Harga signifikant value sebesar 0,41 menunjukkan bahwa koefisien korelasi antara pengalaman kerja dengan gaya mengajar adalah signifikan. Dengan demikian terdapat hubungan yang berarti antara pengalaman kerja dengan gaya mengajar instruktur di BLK Jogjakarta. Oleh karena itulah, dalam perekrutan instruktur, pengalaman kerja seorang instruktur menjadi aspek yang harus diperhatikan oleh pihak BLK Jogjakarta. Hal ini sejalan dengan teori yang dikemukakan oleh Maryoto (1987:48) yang menyatakan bahwa suatu perusahaan akan cenderung memilih pelamar yang sudah berpengalaman daripada yang tidak berpengalaman karena mereka yang berpengalaman dipandang lebih mampu dalam melaksanakan tugas yang nantinya akan dikerjakan. Instruktur yang berpengalaman akan dipandang lebih mampu menciptakan suasana kelas yang harmonis dalam proses latihan dibandingkan dengan instruktur yang kurang berpengalaman. Hal ini berarti dengan pengalaman kerja yang tinggi, instruktur mampu meningkatkan kualitas dan kemampuan mengajarnya sehingga dapat mengoptimalkan gaya mengajar instruktur tersebut dalam setiap proses belajar dan berlatih yang diselenggarakan pada waktu itu. Hal serupa juga dikemukakan oleh Yuniarti. Penelitian tersebut menyimpulkan bahwa ada hubungan yang positif dan signifikan antara pengalaman kerja dengan keterampilan mengajar guru. Pengalaman kerja akan mempengaruhi keterampilan mengajar guru. Guru yang berpengalaman akan dipandang lebih mampu dan produktif dibandingkan guru yang kurang

berpengalaman. Hal ini berarti dengan pengalaman kerja yang tinggi, maka guru dapat menyelesaikan pekerjaannya dengan efisien dan efektif serta kualitas dan kemampuan kerja menjadi bertambah dan bekembang. Semakin lama guru bekerja akan lebih terampil dalam mengajar sehingga mendapatkan hasil kerja yang tinggi.

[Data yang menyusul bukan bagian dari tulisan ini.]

@[simp] theorem put_variant (s : State) (f : RegField) (v : Nat) : (s.put f v).variant = s.variant := rfl
@[simp] theorem put_params (s : State) (f : RegField) (v : Nat) : (s.put f v).params = s.params := rfl
@[simp] theorem put_xings (s : State) (f : RegField) (v : Nat) : (s.put f v).xings = s.xings := rfl
@[simp] theorem put_ttb (s : State) (f : RegField) (v : Nat) : (s.put f v).ttb = s.ttb := rfl
@[simp] theorem put_tok (s : State) (f : RegField) (v : Nat) : (s.put f v).tok = s.tok := rfl
@[simp] theorem put_afe (s : State) (f : RegField) (v : Nat) : (s.put f v).afe = s.afe := rfl
@[simp] theorem put_pts (s : State) (f : RegField) (v : Nat) : (s.put f v).pts = s.pts := rfl
@[simp] theorem put_x00 (s : State) (f : RegField) (v : Nat) : (s.put f v).x00 = s.x00 := rfl
@[simp] theorem put_x01 (s : State) (f : RegField) (v : Nat) : (s.put f v).x01 = s.x01 := rfl
@[simp] theorem put_parPend (s : State) (f : RegField) (v : Nat) : (s.put f v).parPend = s.parPend := rfl
@[simp] theorem put_parNext (s : State) (f : RegField) (v : Nat) : (s.put f v).parNext = s.parNext := rfl
@[simp] theorem put_corrSent (s : State) (f : RegField) (v : Nat) : (s.put f v).corrSent = s.corrSent := rfl
@[simp] theorem put_bil (s : State) (f : RegField) (v : Nat) : (s.put f v).bil = s.bil := rfl
@[simp] theorem put_btm (s : State) (f : RegField) (v : Nat) : (s.put f v).btm = s.btm := rfl
@[simp] theorem put_logs (s : State) (f : RegField) (v : Nat) : (s.put f v).logs = s.logs := rfl
@[simp] theorem put_saf (s : State) (f : RegField) (v : Nat) : (s.put f v).saf = s.saf := rfl
@[simp] theorem put_x03 (s : State) (f : RegField) (v : Nat) : (s.put f v).x03 = s.x03 := rfl
@[simp] theorem put_x19 (s : State) (f : RegField) (v : Nat) : (s.put f v).x19 = s.x19 := rfl
@[simp] theorem put_x04 (s : State) (f : RegField) (v : Nat) : (s.put f v).x04 = s.x04 := rfl
@[simp] theorem put_x05 (s : State) (f : RegField) (v : Nat) : (s.put f v).x05 = s.x05 := rfl
@[simp] theorem put_x06 (s : State) (f : RegField) (v : Nat) : (s.put f v).x06 = s.x06 := rfl
@[simp] theorem put_q (s : State) (f : RegField) (v : Nat) : (s.put f v).q = s.q := rfl
@[simp] theorem put_grpSeq (s : State) (f : RegField) (v : Nat) : (s.put f v).grpSeq = s.grpSeq := rfl
@[simp] theorem put_vl (s : State) (f : RegField) (v : Nat) : (s.put f v).vl = s.vl := rfl
@[simp] theorem put_ses (s : State) (f : RegField) (v : Nat) : (s.put f v).ses = s.ses := rfl
@[simp] theorem put_grt (s : State) (f : RegField) (v : Nat) : (s.put f v).grt = s.grt := rfl
@[simp] theorem put_dlm (s : State) (f : RegField) (v : Nat) : (s.put f v).dlm = s.dlm := rfl
@[simp] theorem put_lsw (s : State) (f : RegField) (v : Nat) : (s.put f v).lsw = s.lsw := rfl
@[simp] theorem put_lcd (s : State) (f : RegField) (v : Nat) : (s.put f v).lcd = s.lcd := rfl
@[simp] theorem put_nfc (s : State) (f : RegField) (v : Nat) : (s.put f v).nfc = s.nfc := rfl
@[simp] theorem put_hif (s : State) (f : RegField) (v : Nat) : (s.put f v).hif = s.hif := rfl
@[simp] theorem put_mail (s : State) (f : RegField) (v : Nat) : (s.put f v).mail = s.mail := rfl
@[simp] theorem put_boot (s : State) (f : RegField) (v : Nat) : (s.put f v).boot = s.boot := rfl
@[simp] theorem put_mem (s : State) (f : RegField) (v : Nat) : (s.put f v).mem = s.mem := rfl
@[simp] theorem put_pow (s : State) (f : RegField) (v : Nat) : (s.put f v).pow = s.pow := rfl
@[simp] theorem put_upd (s : State) (f : RegField) (v : Nat) : (s.put f v).upd = s.upd := rfl
@[simp] theorem put_amb (s : State) (f : RegField) (v : Nat) : (s.put f v).amb = s.amb := rfl
@[simp] theorem put_eth (s : State) (f : RegField) (v : Nat) : (s.put f v).eth = s.eth := rfl
@[simp] theorem put_x09 (s : State) (f : RegField) (v : Nat) : (s.put f v).x09 = s.x09 := rfl
@[simp] theorem put_x11 (s : State) (f : RegField) (v : Nat) : (s.put f v).x11 = s.x11 := rfl
@[simp] theorem put_posts (s : State) (f : RegField) (v : Nat) : (s.put f v).posts = s.posts := rfl
@[simp] theorem put_postOrder (s : State) (f : RegField) (v : Nat) : (s.put f v).postOrder = s.postOrder := rfl
@[simp] theorem put_out (s : State) (f : RegField) (v : Nat) : (s.put f v).out = s.out := rfl
@[simp] theorem put_free (s : State) (f : RegField) (v : Nat) : (s.put f v).free = s.free := rfl
@[simp] theorem put_pending (s : State) (f : RegField) (v : Nat) : (s.put f v).pending = s.pending := rfl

Berdasarkan tabel indeks dan interpretasi korelasi, hubungan antara pengalaman kerja dengan gaya mengajar instruktur mempunyai hubungan yang rendah. Koefisien korelasi antara fasilitas kerja dengan gaya mengajar instruktur adalah 0,299 termasuk dalam kategori rendah. Hal ini disebabkan semakin lama instruktur bekerja maka instruktur tersebut juga akan semakin berkutat dengan rutinitas kegiatan belajar-mengajar dalam kelas prakteknya. Frekuensi rutinitas yang tinggi dan kegiatan mengajar yang itu-itu saja tanpa diiringi dengan variasi-variasi dalam mengajar akan menciptakan tingkat kejenuhan dalam mengajar pada diri instuktur tersebut. Hal ini sejalan dengan teori yang dikemukakan oleh Simanjuntak (1985:34) yang menyatakan bahwa keterampilan yang dikerjakan berulang-ulang akan menjadi gerakan yang otomatis dan menjadi suatu kebiasaan sehingga keterampilan yang dimiliki akan menurun sampai tingkat yang paling minimal. Instruktur tersebut pun akan mengalami kebosanan dan mencapai titik kejenuhan dalam mengajar sehingga instruktur tersebut tidak bisa lagi kreatif dalam mengembangkan gaya mengajarnya.